Aparco la moto a un lado del restaurante chino en el que voy a pasar las próximas cinco horas (o las que surjan) y me mentalizo para tener una actitud positiva con los clientes. Ellos no tienen la culpa de que me hayan jodido el día de descanso. Ellos se merecen el mejor trato posible. Nada de enfadarte con la clientela. Se respetuosa. Siempre con una sonrisa. Trato amable.


Conforme entro por la zona de la cocina mi compañero Marco me lanza una libretita con siete platos que debo recoger y disponer en la zona de buffet libre. Procedo a saludarle de la manera más agradable que me sale: con el dedo corazón levantado.
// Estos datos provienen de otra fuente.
/-- What a write to each PPU register does. A bus write at 0x2000 to 0x3FFF, by the address modulo 8: the two
control registers; nothing; the OAM address; the OAM byte there, advancing the OAM address modulo 256; the
scroll byte the latch selects; the VRAM address byte the latch selects; the PPU byte at the VRAM address,
advancing it by its step modulo 65536. Registers 5 and 6 toggle the one latch. It changes nothing else. (R273) -/
def Obligations.PpuRegisterWrites : Prop :=
  ∀ (a : Word) (v : Byte) (s : State), 0x2000 ≤ a.toNat → a.toNat ≤ 0x3FFF →
    let u := s.ppu
    let does (n : Nat) (u' : Ppu) : Prop := a.toNat % 8 = n → memWrite a v s = { s with ppu := u' }
    does 0 { u with ctrl1 := v } ∧
    does 1 { u with ctrl2 := v } ∧
    does 2 u ∧
    does 3 { u with oamAddr := v } ∧
    does 4 { u with oam := u.oam.write u.oamAddr.toNat v, oamAddr := u.oamAddr + 1#8 } ∧
    does 5 (if u.w then { u with scrollY := v, w := false } else { u with scrollX := v, w := true }) ∧
    does 6 (if u.w then { u with vramAddr := (u.vramAddr &&& 0xFF00#16) ||| v.setWidth 16, w := false }
      else { u with vramAddr := (v.setWidth 16 <<< 8) ||| (u.vramAddr &&& 0x00FF#16), w := true }) ∧
    does 7 { ppuWrite s.cart u u.vramAddr.toNat v with
      vramAddr := u.vramAddr + (if u.ctrl1.getLsbD 2 then 32#16 else 1#16) }

/-- What a read of each PPU register gives and changes. A bus read at 0x2000 to 0x3FFF, by the address modulo 8:
register 2 gives the three status flags in bits 7, 6, 5 and zeros below, and clears vblank and the latch;
register 4 gives the OAM byte at the OAM address and changes nothing; register 7 gives the old read buffer below
the palette region and the palette byte inside it, refills the buffer and advances the VRAM address by its step;
the others give zero and change nothing. The zeros, the OAM read and the refill under the palette are the spec's
decisions D21, D25, D24 (log 30). (45_ppu_registers.md sections 1, 3, 4 and 6) -/
def Obligations.PpuRegisterReads : Prop :=
  ∀ (a : Word) (s : State), 0x2000 ≤ a.toNat → a.toNat ≤ 0x3FFF →
    let u := s.ppu
    let va := u.vramAddr.toNat % 0x4000
    let next := u.vramAddr + (if u.ctrl1.getLsbD 2 then 32#16 else 1#16)
    (a.toNat % 8 = 2 →
      (memRead a s).1.toNat = 128 * bit01 u.vblank + 64 * bit01 u.sprite0Hit + 32 * bit01 u.spriteOverflow ∧
      (memRead a s).2 = { s with ppu := { u with vblank := false, w := false } }) ∧
    (a.toNat % 8 = 4 → memRead a s = (u.oam.read u.oamAddr.toNat, s)) ∧
    (a.toNat % 8 = 7 → va < 0x3F00 →
      memRead a s =
        (u.readBuffer, { s with ppu := { u with readBuffer := ppuRead s.cart u va, vramAddr := next } })) ∧
    (a.toNat % 8 = 7 → 0x3F00 ≤ va →
      memRead a s = (ppuRead s.cart u va,
        { s with ppu := { u with readBuffer := ppuRead s.cart u (va - 0x1000), vramAddr := next } })) ∧
    (a.toNat % 8 ∈ [0, 1, 3, 5, 6] → memRead a s = (0x00#8, s))

/-- A nametable byte is read back through every image of its address and no other. For two addresses in 0x2000
to 0x3EFF: a byte written through one is read through the other exactly when they have the same offset in their
tables and the tables are kept in the same physical one (0 with 1 and 2 with 3 under horizontal mirroring, 0
with 2 and 1 with 3 under vertical); otherwise the other reads as before. That 0x3000 to 0x3EFF repeats 0x2000
to 0x2EFF is the spec's own reading. (20_memory.md section 3 (R93)) -/
def Obligations.NametableMirroring : Prop :=
  ∀ (cart : Cartridge) (u : Ppu) (a b : Nat) (v : Byte),
    0x2000 ≤ a → a ≤ 0x3EFF → 0x2000 ≤ b → b ≤ 0x3EFF →
    ppuRead cart (ppuWrite cart u a v) b =
      if physicalTable cart.mirroring a = physicalTable cart.mirroring b ∧ a % 0x400 = b % 0x400 then v
      else ppuRead cart u b

/-- Palette aliases, character ROM against character RAM, and that the regions are separate. For two addresses
of the palette region: a byte written through one is read through the other exactly when they name the same
entry, where every address repeats modulo 32 and the four backdrop entries of the sprite palettes are those of
the background palettes. A pattern byte is written when the cartridge has no character ROM and ignored when it
has. A write in one region changes no byte of another; addresses repeat modulo 0x4000. The four aliases and the
character RAM are the spec's decisions D26 and D30. (20_memory.md section 3 (R90 to R92, R95)) -/
def Obligations.PaletteAndCharacterMemory : Prop :=
  ∀ (cart : Cartridge) (u : Ppu) (a b : Nat) (v : Byte), a < 0x4000 → b < 0x4000 →
    (0x3F00 ≤ a → 0x3F00 ≤ b →
      ppuRead cart (ppuWrite cart u a v) b = if paletteEntry a = paletteEntry b then v else ppuRead cart u b) ∧
    (a ≤ 0x1FFF → b ≤ 0x1FFF →
      ppuRead cart (ppuWrite cart u a v) b = if cart.chr = none ∧ a = b then v else ppuRead cart u b) ∧
    (decide (a ≤ 0x1FFF) ≠ decide (b ≤ 0x1FFF) ∨ decide (a ≤ 0x3EFF) ≠ decide (b ≤ 0x3EFF) →
      ppuRead cart (ppuWrite cart u a v) b = ppuRead cart u b) ∧
    ppuRead cart u (b + 0x4000) = ppuRead cart u b ∧ ppuWrite cart u (a + 0x4000) v = ppuWrite cart u a v

/-- A write to 0x4014 copies a whole page into OAM and costs the penalty once. For every page: a write of its
number to 0x4014 makes 256 bus reads of the page in ascending order, each with whatever effect that read has,
and puts the byte of offset i in the OAM byte i places after the OAM address, wrapping, before the next read;
then the additional cycles grow by the penalty, once; the OAM address ends unchanged. For a page outside the
device windows: each of the 256 OAM bytes so addressed is the byte at its offset of the page, and nothing but
OAM and the additional cycles changes. That any page is copied by ordinary bus reads, the start at the OAM
address and the fixed penalty are the spec's decision D36 (log 27). (48_sync_dma_joypad.md section 2 (R410,
R412); 20_memory.md section 1) -/
def Obligations.OamDmaCopiesAPage : Prop :=
  (∀ (page : Byte) (s : State),
    let copy (m : State) (i : Nat) : State :=
      let r := memRead (mkWord page (BitVec.ofNat 8 i)) m
      { r.2 with ppu.oam := r.2.ppu.oam.write ((s.ppu.oamAddr.toNat + i) % 256) r.1 }
    let u := (List.range 256).foldl copy s
    memWrite 0x4014#16 page s = { u with extra := s.extra + s.cfg.dmaPenalty } ∧
    u.ppu.oamAddr = s.ppu.oamAddr) ∧
  ∀ (page : Byte) (s : State), page.toNat < 0x20 ∨ 0x41 ≤ page.toNat →
    let t := memWrite 0x4014#16 page s
    (∀ i < 256, t.ppu.oam.read ((s.ppu.oamAddr.toNat + i) % 256) = s.peek (mkWord page (BitVec.ofNat 8 i))) ∧
    t = { s with ppu := { s.ppu with oam := t.ppu.oam }, extra := s.extra + s.cfg.dmaPenalty }

/-- The joypad: the strobe latches, reads return the buttons in order and cycle after eight. After writes of 1
and 0 to the strobe, the n-th read returns the bit n modulo 8 of the buttons as they were at the latch, whatever
they are later; while the strobe is high every read returns button A as it is now; a byte returned is 0 or 1; a
write of an even value only lowers the strobe; the port is at 0x4016 and an access changes nothing else. The bit
numbering, the loading on the rising write and the zero upper bits are the spec's decisions D19 and D37 (log
28). (48_sync_dma_joypad.md section 3) -/
def Obligations.JoypadProtocol : Prop :=
  (∀ (latched later : Byte) (u : Pad) (n : Nat),
    (padRead later (padAfter later n (padWrite latched (padWrite latched u 0x01#8) 0x00#8))).1 =
      buttonByte (latched.getLsbD (n % 8))) ∧
  (∀ (input later v : Byte) (u : Pad) (n : Nat), v.getLsbD 0 = true →
    (padRead later (padAfter later n (padWrite input u v))).1 = buttonByte (later.getLsbD 0)) ∧
  (∀ (input v : Byte) (u : Pad), v.getLsbD 0 = false → padWrite input u v = { u with strobe := false }) ∧
  (∀ b : Bool, (buttonByte b).toNat = bit01 b) ∧
  ∀ (v : Byte) (s : State),
    memRead 0x4016#16 s = ((padRead s.padInput s.pad).1, { s with pad := (padRead s.padInput s.pad).2 }) ∧
    memWrite 0x4016#16 v s = { s with pad := padWrite s.padInput s.pad v }
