-- ==== Sys2Proof/Laws/State.lean ====
section
/-! SUPPORT. What each named update of the state leaves in each field: one lemma a field, true by rfl. -/

namespace Sys2Proof.Machine

section setZN
variable (p : Flags) (v : Byte)
@[simp] theorem Flags.setZN_n : (p.setZN v).n = v.getLsbD 7 := rfl
@[simp] theorem Flags.setZN_z : (p.setZN v).z = (v == 0x00#8) := rfl
@[simp] theorem Flags.setZN_v : (p.setZN v).v = p.v := rfl
@[simp] theorem Flags.setZN_b : (p.setZN v).b = p.b := rfl
@[simp] theorem Flags.setZN_d : (p.setZN v).d = p.d := rfl
@[simp] theorem Flags.setZN_i : (p.setZN v).i = p.i := rfl
@[simp] theorem Flags.setZN_c : (p.setZN v).c = p.c := rfl
end setZN

@[simp] theorem Flags.r_eq (p : Flags) : p.r = true := rfl

section unpack
variable (v : Byte)
@[simp] theorem Flags.unpack_n : (Flags.unpack v).n = v.getLsbD 7 := rfl
@[simp] theorem Flags.unpack_v : (Flags.unpack v).v = v.getLsbD 6 := rfl
@[simp] theorem Flags.unpack_b : (Flags.unpack v).b = v.getLsbD 4 := rfl
@[simp] theorem Flags.unpack_d : (Flags.unpack v).d = v.getLsbD 3 := rfl
@[simp] theorem Flags.unpack_i : (Flags.unpack v).i = v.getLsbD 2 := rfl
@[simp] theorem Flags.unpack_z : (Flags.unpack v).z = v.getLsbD 1 := rfl
@[simp] theorem Flags.unpack_c : (Flags.unpack v).c = v.getLsbD 0 := rfl
end unpack

section withInputs
variable (s : State) (irq : Bool) (b : Byte)
@[simp] theorem State.withInputs_irqLine : (s.withInputs irq b).irqLine = irq := rfl
@[simp] theorem State.withInputs_padInput : (s.withInputs irq b).padInput = b := rfl
@[simp] theorem State.withInputs_a : (s.withInputs irq b).a = s.a := rfl
@[simp] theorem State.withInputs_pc : (s.withInputs irq b).pc = s.pc := rfl
@[simp] theorem State.withInputs_p : (s.withInputs irq b).p = s.p := rfl
@[simp] theorem State.withInputs_ram : (s.withInputs irq b).ram = s.ram := rfl
@[simp] theorem State.withInputs_ppu : (s.withInputs irq b).ppu = s.ppu := rfl
@[simp] theorem State.withInputs_apu : (s.withInputs irq b).apu = s.apu := rfl
@[simp] theorem State.withInputs_pad : (s.withInputs irq b).pad = s.pad := rfl
@[simp] theorem State.withInputs_cart : (s.withInputs irq b).cart = s.cart := rfl
@[simp] theorem State.withInputs_cfg : (s.withInputs irq b).cfg = s.cfg := rfl
end withInputs

section putA
variable (s : State) (o : AluResult)
@[simp] theorem putA_a : (putA s o).a = o.value := rfl
@[simp] theorem putA_p : (putA s o).p = o.flags := rfl
@[simp] theorem putA_x : (putA s o).x = s.x := rfl
@[simp] theorem putA_y : (putA s o).y = s.y := rfl
@[simp] theorem putA_sp : (putA s o).sp = s.sp := rfl
@[simp] theorem putA_pc : (putA s o).pc = s.pc := rfl
@[simp] theorem putA_ram : (putA s o).ram = s.ram := rfl
@[simp] theorem putA_ppu : (putA s o).ppu = s.ppu := rfl
@[simp] theorem putA_apu : (putA s o).apu = s.apu := rfl
@[simp] theorem putA_pad : (putA s o).pad = s.pad := rfl
@[simp] theorem putA_cart : (putA s o).cart = s.cart := rfl
@[simp] theorem putA_cfg : (putA s o).cfg = s.cfg := rfl
end putA

section setPpu
variable (u : Ppu)
@[simp] theorem frameRestart_vblank : (frameRestart u).vblank = false := rfl
@[simp] theorem frameRestart_dot : (frameRestart u).dot = u.dot := rfl
@[simp] theorem frameRestart_line : (frameRestart u).line = 0 := rfl
@[simp] theorem frameRestart_sprite0Hit : (frameRestart u).sprite0Hit = false := rfl
@[simp] theorem frameRestart_spriteOverflow : (frameRestart u).spriteOverflow = false := rfl
@[simp] theorem frameRestart_spriteLayer : (frameRestart u).spriteLayer = [] := rfl
@[simp] theorem frameRestart_bgLayer : (frameRestart u).bgLayer = u.bgLayer := rfl
@[simp] theorem frameRestart_oam : (frameRestart u).oam = u.oam := rfl
end setPpu

section vblankEntry
variable (s : State)
@[simp] theorem vblankEntry_vblank : (vblankEntry s).ppu.vblank = true := rfl
@[simp] theorem vblankEntry_dot : (vblankEntry s).ppu.dot = s.ppu.dot := rfl
@[simp] theorem vblankEntry_line : (vblankEntry s).ppu.line = s.ppu.line := rfl
@[simp] theorem vblankEntry_frameReady : (vblankEntry s).frameReady = true := rfl
@[simp] theorem vblankEntry_nmiPending :
    (vblankEntry s).nmiPending = (s.nmiPending || s.ppu.nmiEnable) := rfl
@[simp] theorem vblankEntry_ram : (vblankEntry s).ram = s.ram := rfl
@[simp] theorem vblankEntry_cart : (vblankEntry s).cart = s.cart := rfl
@[simp] theorem vblankEntry_cfg : (vblankEntry s).cfg = s.cfg := rfl
end vblankEntry

end Sys2Proof.Machine
end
Que no os engañe mi aireada respuesta: me cae muy bien y es uno de los pocos a los que soporto. Probablemente él opine lo mismo, pero al menos sabe que trabajo bien. Eso sí, que nadie se sorprenda: los dos estamos aquí para pagarnos la carrera. Este no es el trabajo de mis sueños y desde luego trabajar en un restaurante chino no ayuda a que por la calle me distingan por mis rasgos asiáticos. Soy vietnamita, no china.


Esto estaba pensando cuando, al salir de la zona de buffet libre, un hombre me saca de mis pensamientos.


-Perdona, ¿me traes una cerveza a mi mesa?


Acabo de llegar y no tengo ni puñetera idea de cuál es tu mesa, majo. Crack. Fiera. Figura. Mastodonte.


-Sí, claro. ¿Cuál es tu mesa?

-¿Cómo no lo sabes? La de la ballena de cincuenta.

-¿Perdón? ¿Qué ballena?


Este local no tenía decoración marítima de ningún tipo, el mobiliario era el que se podía esperar de un sitio como este y los cuadros no presentaban temas marinos. Y solo había veinte mesas, no sé de dónde se ha sacado este señor el cincuenta. Mientras llenaba un vaso del barril me puse a buscar a algún compañero que me pudiera aclarar cuál era su mesa, pero no tuvo a bien mi perra suerte de acompañarme, así que cogí la bebida y fui a recorrerme el comedor en su búsqueda.


Por supuesto, el ballenístico caballero no había tenido todavía la decencia de regresar a su lugar indicado, así que no podía valerme de eso. ¿Habrá puesto alguien una pegatina de una ballena en algún sitio? O más bien, ¿tantas como para hacer la bandera de Estados Unidos? Lamentablemente, por mucho que crean los comensales que estoy interesada en mirarle la cremallera del pantalón, no encuentro tal distinción ni por arriba ni por debajo de ninguna mesa.


Estoy a punto de beberme yo la cerveza que cabe decir, va llena, hasta que me encuentro a un viejo señor en una mesa para dos con una tarta donde hay dibujada una ballena y un cincuenta. Me felicito a mi misma por mis grandes dotes detectivescas y de observación y dejo la cerveza en la mesa.


-Para el caballero que le acompaña.

-¿Oh? Muchas gracias por la tarta, señorita.

-No, perdone, pero la tarta ya estaba ahí antes de que yo llegara.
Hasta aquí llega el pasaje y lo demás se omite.